Megan’s Law is bad law

posted in: Newsworthy 1 |
Reading Time: 1 minute

As if these sorts of stories weren’t completely predictable, it seems that yet again someone listed on an offender registry has been the victim of vigilante justice in Sacramento.

Years ago, when every child protection agency in the country was pushing for these laws I though they were a bad idea, and I still do. The net effect of laws like this are two-fold, one we see right in this story. People listed in the registry, for whatever reason, are going to be the victims of violent crimes. The second, is that a whole generation of parents and politicians are going to convince themselves that they know where are the dangers for their kids are, because they’re in the database, and they can pressue these people to leave their neighborhoods, to even further protect their children. Nice thought, but completely not the reality of child abuse. Most is suffered at the hands of family, relatives and friends with access to a child, not released offenders committing another crime.

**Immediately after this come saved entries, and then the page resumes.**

/-- Addresses 2^12 + 128 × l in the pair v2, v3 of each lane; s1 holds 2^12, s2 an offset, s3 small numbers. -/
def rigMem : State := rig (fun t => { t with
  vregs := place 2 (vreg (fun l => w32 (2 ^ 12 + 128 * l))) (place 3 (vreg (fun _ => 0)) t.vregs)
  sregs := place 1 (sreg (w64 (2 ^ 12))) (place 3 (sreg 1) t.sregs) })
def able (s : State) (form : Iss → Option EffForm) : Bool := on s (fun x => match form x with | some f => x.able s f | none => false)
theorem wit_Loads : able rigMem (fun x => loadForm x rigMem (.ld g0 4 (v 2) .b64 false false plain)) = true
    ∧ able rigMem (fun x => loadForm x rigMem (.ldc { p := 1, neg := false } 4 (v 6) .u8 false)) = true := by decide +kernel
theorem wit_Stores : able rigMem (fun x => storeForm x rigMem (.st g0 (v 2) (v 4) .b64 false false plain)) = true
    ∧ able rigMem (fun x => storeForm x rigMem (.sts g0 (v 1) (v 4) .b8 false plain)) = true
    ∧ rigMem.blockAt 1 ≠ none ∧ on rigMem (fun x => x.t.region.isNone) = true := by decide +kernel
theorem wit_Atomics : able rigMem (fun x => atomForm x rigMem (.atom g0 9 (v 2) (v 5) .fadd false false { ann := .rlx, scope := none })) = true := by
  decide +kernel
theorem wit_SyncAndEngineIssues : able rigMem (fun x => syncForm x rigMem (.fence g0 .dev .rw)) = true
    ∧ able rigMem (fun x => tryForm x rigMem (.tryL g0 8 10)) = true
    ∧ able rigMem (fun x => engineForm x rigMem (.mstoreV g0 (v 0) (v 4))) = true := by decide +kernel
/-- The team has closed one batch. -/
def rigBatch : State := rig (fun t => { t with batch := { t.batch with closed := 1, phase := 1 } })
theorem wit_AnswersAtOnce :
    on rigMem (fun x => match groupForm x rigMem (.lds { p := 1, neg := false } (dst 4) (v 0) .u8 false plain) with
      | some f => f.ok && x.ready rigMem (x.act f.g) f.us (groupDst f.d f.n) false && x.cleanAll (x.act f.g) f.us
      | none => false) = true
    ∧ on rigMem (fun x => match scalForm x rigMem (.sqocc g0 (dst 4)) with
      | some f => f.ok && x.ready rigMem (x.act f.g) f.us (dstUses .s f.d) f.static && x.cleanAll (x.act f.g) f.us
      | none => false) = true
    ∧ on rigBatch (fun x => match passForm x rigBatch (.testp g0 1 .batch (v 0)) with
      | some f => f.ok && x.ready rigBatch (x.act f.g) f.us [] false && x.cleanAll (x.act f.g) f.us
      | none => false) = true := by decide +kernel
/-- A region of the team over two lanes' worth of nothing: it targets 2^20, and lane 1 may have aborted. -/
def tryRec (lane : Bool) (aborted : Lanes) (begun : Option (List QEntry)) : Try :=
  { lane := lane, target := w64 (2 ^ 20), rpc := w64 (2 ^ 20 + 64), mask := allLanes, prpc := rpcNone, loft := 0, sVregs := [], sSregs := [],
    sPreds := [], sFlags := 0, sFlagen := 0, sDraw := 0, sSlots := [], adds := [], buf := [], reads := [], aborted := aborted, stores := 1,
    since := 0, begun := begun, scope := .dev, released := none }
def rigTry (r : Try) : State := rig (fun t => { t with region := some r })
theorem wit_Commits :
    on (rigTry (tryRec false 0 none)) (fun x => let s := rigTry (tryRec false 0 none)
      x.act g0 ≠ 0 && (x.t.side (!x.off)).path.isNone && x.unheld s && x.mayRelease s .dev && !s.otherCommit x.u x.t (tryRec false 0 none)
        && s.net.conflicts = []) = true
    ∧ on (rigTry (tryRec true 2 (some []))) (fun x => let s := rigTry (tryRec true 2 (some []))
      x.act g0 ≠ 0 && !x.t.queue.any (·.commit) && !s.net.writes.any (fun y => y.team = some x.u && y.commit) && x.t.loft.length < 4) = true := by
  decide +kernel
theorem wit_Aborts : on (rigTry (tryRec false 0 none)) (fun x => x.act g0 ≠ 0) = true
    ∧ on (rigTry (tryRec true 2 none)) (fun x => x.p.mask &&& ~~~ (x.act { p := 1, neg := false } &&& allLanes) ≠ 0
      && allLanes &&& ~~~ (2 ||| (x.act { p := 1, neg := false } &&& allLanes)) ≠ 0) = true := by decide +kernel
theorem wit_HarnessForming : on base (fun x => x.act g0 ≠ 0 && x.harnFits 1 3 && 1 ≤ (x.b.harness 3).members.length + 1
    && x.harnFits 8 0 && (x.b.harness 0).members.length + 1 < 8) = true := by decide +kernel
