-- ==== Sys2Proof/Syntax.lean ====
section
/-! DEFINITION. The syntax: one constructor for each row of the opcode table. The first 223 rows are encoded
words, whose fields are carried as bit vectors of their widths; the rest are the part's other steps
(spec/95_what_each_step_holds.md), which carry the unit they happen at and the data that arrives with them. -/

namespace Sys2Proof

Megan’s has been in effect for years now, and the on-line offender registries have been available for awhile as well. If it’s as effective as proponents said it would be, shouldn’t we see a corresponding decline in the number of child sexual cases being reported? Do we?

  1. Emily
    | Reply

    Hi Mike

    I have strong feelings about this. I wrote a post on the subject that I think you read before http://www.doingitallagain.com/2006/07/10/2440-paedophile-sentencing-and-mr-x/

    In the comments I say:
    I am also against a sex offenders register (NOTE: I meant public register here). I really think, from knowing what I know in my case, that it would drive people underground and make them harder to monitor. Mr X is happy to be monitored as his past is secret.

    Also, for girls at least, most sexual abuse is conducted by a family member or a close friend of the family. Someone you wouldn’t suspect and doesn’t fit the brown overcoat, slits through newspaper weirdo on a park bench that we see in countless cop shows. In my case, Mr X was a likeable, even loveable, friendly, warm-hearted man that got on with everybody and who (most) children loved to play around. I can’t see how a (NOTE: I meant public) list would have identified him.